§ DATA TO PROCESS:

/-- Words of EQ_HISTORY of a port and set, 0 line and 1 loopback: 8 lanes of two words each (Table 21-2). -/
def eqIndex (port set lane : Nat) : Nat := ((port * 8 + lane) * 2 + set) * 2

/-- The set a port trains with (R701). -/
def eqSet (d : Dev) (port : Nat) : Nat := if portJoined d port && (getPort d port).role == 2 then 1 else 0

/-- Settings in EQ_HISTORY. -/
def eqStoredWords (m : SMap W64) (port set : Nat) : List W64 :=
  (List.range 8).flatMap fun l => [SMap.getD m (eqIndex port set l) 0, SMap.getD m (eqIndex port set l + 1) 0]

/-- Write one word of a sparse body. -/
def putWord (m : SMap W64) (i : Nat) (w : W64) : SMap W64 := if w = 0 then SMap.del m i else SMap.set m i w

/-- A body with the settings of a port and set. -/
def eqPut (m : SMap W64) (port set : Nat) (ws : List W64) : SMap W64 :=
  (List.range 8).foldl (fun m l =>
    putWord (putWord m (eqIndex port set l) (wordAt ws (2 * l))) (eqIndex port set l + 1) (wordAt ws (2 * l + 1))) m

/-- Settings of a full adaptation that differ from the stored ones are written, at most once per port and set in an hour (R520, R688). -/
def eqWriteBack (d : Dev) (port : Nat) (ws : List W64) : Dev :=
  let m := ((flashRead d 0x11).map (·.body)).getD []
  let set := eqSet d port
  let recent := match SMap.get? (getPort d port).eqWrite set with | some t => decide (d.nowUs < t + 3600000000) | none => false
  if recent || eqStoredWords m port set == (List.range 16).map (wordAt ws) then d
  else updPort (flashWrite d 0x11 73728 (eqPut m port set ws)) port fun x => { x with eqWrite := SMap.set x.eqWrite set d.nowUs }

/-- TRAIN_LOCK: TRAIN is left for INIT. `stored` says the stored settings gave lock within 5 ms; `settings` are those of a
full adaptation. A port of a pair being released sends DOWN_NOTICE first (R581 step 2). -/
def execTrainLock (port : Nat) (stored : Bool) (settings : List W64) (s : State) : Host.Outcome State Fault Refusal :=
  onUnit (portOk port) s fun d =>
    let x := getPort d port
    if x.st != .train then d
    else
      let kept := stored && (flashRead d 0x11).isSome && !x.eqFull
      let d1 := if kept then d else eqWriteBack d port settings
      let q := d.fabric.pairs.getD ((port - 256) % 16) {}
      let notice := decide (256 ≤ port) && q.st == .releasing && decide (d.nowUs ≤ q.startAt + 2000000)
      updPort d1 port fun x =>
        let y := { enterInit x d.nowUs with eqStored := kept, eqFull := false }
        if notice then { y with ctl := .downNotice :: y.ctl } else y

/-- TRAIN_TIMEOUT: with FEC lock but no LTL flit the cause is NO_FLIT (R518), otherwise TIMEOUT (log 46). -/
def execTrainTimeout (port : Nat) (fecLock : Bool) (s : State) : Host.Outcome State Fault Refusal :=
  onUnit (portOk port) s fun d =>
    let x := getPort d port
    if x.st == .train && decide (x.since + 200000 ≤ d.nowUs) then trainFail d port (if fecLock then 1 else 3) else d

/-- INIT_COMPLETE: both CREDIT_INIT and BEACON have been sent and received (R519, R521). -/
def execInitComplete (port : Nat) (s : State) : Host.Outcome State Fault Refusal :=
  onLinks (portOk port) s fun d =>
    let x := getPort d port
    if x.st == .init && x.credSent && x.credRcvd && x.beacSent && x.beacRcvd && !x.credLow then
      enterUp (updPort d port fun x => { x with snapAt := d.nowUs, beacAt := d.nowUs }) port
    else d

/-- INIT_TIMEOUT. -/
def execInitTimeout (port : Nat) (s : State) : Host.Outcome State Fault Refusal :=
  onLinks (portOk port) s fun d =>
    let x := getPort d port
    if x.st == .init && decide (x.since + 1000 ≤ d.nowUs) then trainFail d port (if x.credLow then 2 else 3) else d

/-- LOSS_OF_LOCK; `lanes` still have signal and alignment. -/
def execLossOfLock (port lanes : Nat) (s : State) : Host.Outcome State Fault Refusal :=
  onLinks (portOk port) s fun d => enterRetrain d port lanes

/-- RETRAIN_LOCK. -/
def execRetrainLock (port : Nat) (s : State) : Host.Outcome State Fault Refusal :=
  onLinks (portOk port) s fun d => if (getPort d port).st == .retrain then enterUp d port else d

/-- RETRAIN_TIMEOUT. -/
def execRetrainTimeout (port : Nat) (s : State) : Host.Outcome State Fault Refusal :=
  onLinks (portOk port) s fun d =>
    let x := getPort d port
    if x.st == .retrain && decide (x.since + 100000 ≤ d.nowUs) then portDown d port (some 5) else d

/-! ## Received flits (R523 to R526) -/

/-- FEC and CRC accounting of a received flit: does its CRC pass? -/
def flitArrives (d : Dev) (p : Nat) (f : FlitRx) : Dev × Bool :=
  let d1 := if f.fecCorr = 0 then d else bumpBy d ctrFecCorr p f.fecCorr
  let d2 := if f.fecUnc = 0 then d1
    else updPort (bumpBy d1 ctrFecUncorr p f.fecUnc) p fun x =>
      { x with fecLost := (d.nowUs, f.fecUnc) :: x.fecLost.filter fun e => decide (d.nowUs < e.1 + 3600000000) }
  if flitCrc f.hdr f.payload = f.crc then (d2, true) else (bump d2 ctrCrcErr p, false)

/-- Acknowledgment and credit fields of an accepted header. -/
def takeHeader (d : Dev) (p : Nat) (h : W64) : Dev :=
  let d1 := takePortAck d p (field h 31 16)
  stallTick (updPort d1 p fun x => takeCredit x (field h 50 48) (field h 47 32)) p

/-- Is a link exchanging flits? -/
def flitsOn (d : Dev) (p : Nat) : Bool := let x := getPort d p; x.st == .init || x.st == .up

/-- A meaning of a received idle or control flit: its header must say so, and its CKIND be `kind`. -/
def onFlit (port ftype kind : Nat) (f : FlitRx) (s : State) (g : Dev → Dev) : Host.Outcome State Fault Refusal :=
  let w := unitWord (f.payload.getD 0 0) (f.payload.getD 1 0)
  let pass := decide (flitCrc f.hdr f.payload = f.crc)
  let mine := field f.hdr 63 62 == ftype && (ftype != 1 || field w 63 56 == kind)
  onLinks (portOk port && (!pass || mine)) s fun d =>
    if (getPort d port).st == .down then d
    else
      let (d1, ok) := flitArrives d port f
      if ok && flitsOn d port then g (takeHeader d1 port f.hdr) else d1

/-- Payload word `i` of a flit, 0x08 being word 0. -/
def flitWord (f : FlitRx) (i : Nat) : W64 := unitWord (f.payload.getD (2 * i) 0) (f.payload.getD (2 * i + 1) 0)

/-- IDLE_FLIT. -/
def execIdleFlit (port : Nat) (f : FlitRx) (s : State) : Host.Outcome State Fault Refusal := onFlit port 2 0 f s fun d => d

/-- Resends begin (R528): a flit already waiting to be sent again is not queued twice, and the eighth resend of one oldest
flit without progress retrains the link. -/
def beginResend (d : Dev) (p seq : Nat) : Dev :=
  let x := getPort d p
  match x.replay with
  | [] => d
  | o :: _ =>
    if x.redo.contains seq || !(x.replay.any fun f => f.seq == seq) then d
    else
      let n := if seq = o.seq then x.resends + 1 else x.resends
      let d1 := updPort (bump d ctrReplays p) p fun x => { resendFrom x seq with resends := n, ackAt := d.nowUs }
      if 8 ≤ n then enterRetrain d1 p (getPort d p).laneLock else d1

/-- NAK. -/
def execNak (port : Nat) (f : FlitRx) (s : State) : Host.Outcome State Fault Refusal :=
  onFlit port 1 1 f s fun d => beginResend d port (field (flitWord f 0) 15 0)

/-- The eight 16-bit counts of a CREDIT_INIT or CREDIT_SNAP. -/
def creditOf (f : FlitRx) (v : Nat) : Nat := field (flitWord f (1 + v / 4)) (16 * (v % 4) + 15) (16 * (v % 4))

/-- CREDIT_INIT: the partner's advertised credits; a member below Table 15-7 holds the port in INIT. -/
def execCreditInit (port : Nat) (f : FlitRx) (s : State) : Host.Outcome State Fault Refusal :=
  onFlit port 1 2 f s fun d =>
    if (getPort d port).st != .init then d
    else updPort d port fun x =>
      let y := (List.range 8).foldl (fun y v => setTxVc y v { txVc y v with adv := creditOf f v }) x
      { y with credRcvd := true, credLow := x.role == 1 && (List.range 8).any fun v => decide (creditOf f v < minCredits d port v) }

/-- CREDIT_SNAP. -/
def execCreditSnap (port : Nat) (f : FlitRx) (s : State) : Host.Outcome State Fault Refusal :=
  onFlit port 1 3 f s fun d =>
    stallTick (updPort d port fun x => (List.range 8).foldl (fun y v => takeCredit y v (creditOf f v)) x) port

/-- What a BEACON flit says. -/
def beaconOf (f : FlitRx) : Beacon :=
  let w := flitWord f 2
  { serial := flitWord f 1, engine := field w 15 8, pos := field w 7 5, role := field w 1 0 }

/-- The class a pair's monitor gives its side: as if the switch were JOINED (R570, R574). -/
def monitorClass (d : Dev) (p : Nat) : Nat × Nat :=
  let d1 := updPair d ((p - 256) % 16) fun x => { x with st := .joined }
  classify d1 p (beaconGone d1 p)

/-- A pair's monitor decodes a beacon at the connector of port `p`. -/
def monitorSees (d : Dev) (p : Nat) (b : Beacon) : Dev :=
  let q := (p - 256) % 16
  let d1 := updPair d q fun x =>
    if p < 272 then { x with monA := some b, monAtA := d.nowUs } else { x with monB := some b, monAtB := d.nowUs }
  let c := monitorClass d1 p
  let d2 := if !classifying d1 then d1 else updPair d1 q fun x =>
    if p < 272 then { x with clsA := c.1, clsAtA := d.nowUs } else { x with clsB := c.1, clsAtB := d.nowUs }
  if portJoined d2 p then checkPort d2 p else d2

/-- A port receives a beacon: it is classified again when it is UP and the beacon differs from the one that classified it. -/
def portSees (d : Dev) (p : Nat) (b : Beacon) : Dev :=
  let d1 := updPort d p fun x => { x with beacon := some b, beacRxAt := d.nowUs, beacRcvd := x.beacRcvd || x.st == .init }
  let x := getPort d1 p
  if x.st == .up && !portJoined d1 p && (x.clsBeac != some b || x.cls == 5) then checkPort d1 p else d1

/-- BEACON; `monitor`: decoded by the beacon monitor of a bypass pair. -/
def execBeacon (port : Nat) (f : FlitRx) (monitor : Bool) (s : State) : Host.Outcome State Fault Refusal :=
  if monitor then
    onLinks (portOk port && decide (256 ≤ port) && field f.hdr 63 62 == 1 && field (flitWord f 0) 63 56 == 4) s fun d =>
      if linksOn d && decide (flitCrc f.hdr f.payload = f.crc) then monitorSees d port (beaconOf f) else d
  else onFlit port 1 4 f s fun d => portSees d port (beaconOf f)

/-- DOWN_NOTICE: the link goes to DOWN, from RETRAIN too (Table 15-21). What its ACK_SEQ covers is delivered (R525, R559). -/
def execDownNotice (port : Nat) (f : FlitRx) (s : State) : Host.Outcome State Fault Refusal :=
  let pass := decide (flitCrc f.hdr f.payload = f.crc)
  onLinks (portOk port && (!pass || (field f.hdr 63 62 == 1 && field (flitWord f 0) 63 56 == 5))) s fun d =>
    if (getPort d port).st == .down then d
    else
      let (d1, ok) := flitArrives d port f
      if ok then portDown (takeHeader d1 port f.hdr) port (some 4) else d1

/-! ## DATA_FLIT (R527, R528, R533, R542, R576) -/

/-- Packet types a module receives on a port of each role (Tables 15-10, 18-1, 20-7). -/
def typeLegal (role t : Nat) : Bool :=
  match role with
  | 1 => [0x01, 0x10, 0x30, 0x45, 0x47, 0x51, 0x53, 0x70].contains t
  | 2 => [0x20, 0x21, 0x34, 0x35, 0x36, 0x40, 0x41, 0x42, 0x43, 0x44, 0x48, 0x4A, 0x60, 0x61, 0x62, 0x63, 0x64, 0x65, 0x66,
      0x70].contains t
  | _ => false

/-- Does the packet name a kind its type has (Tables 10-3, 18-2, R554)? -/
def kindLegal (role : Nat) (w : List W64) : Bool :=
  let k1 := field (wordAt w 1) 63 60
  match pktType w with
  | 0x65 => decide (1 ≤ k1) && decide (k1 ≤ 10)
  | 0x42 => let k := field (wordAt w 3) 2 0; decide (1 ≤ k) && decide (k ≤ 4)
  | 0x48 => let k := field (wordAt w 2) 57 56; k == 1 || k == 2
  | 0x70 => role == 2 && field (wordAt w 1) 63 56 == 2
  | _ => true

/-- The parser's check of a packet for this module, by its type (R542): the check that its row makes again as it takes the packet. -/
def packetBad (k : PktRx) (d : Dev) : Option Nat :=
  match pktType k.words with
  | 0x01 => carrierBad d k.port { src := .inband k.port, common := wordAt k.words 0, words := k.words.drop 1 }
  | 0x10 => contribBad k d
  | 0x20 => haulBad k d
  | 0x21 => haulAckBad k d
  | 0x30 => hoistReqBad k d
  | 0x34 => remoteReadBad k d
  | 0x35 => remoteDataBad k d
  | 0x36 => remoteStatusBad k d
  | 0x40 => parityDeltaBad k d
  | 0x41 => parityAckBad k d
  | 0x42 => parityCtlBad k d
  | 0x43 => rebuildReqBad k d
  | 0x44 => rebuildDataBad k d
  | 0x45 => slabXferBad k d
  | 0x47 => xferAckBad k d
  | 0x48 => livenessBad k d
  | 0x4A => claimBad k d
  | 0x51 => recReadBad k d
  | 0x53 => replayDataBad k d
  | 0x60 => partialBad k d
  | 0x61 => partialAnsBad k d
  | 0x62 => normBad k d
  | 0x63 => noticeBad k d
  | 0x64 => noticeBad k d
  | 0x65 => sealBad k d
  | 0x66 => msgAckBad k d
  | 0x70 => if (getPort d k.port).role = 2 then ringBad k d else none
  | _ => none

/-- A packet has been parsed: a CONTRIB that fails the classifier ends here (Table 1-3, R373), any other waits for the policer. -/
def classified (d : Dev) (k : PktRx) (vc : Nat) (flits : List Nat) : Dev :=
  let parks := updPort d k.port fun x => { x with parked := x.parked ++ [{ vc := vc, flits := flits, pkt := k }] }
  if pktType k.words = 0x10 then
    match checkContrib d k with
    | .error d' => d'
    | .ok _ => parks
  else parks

§ ABOUT THIS TASK: Could you restate, word for word, the lines above from the one with "def execInitTimeout (port" to the one with "and alignment. -/", both included?

§ RESPONSE AREA:
def execInitTimeout (port : Nat) (s : State) : Host.Outcome State Fault Refusal :=
  onLinks (portOk port) s fun d =>
    let x := getPort d port
    if x.st == .init && decide (x.since + 1000 ≤ d.nowUs) then trainFail d port (if x.credLow then 2 else 3) else d

/-- LOSS_OF_LOCK; `lanes` still have signal and alignment. -/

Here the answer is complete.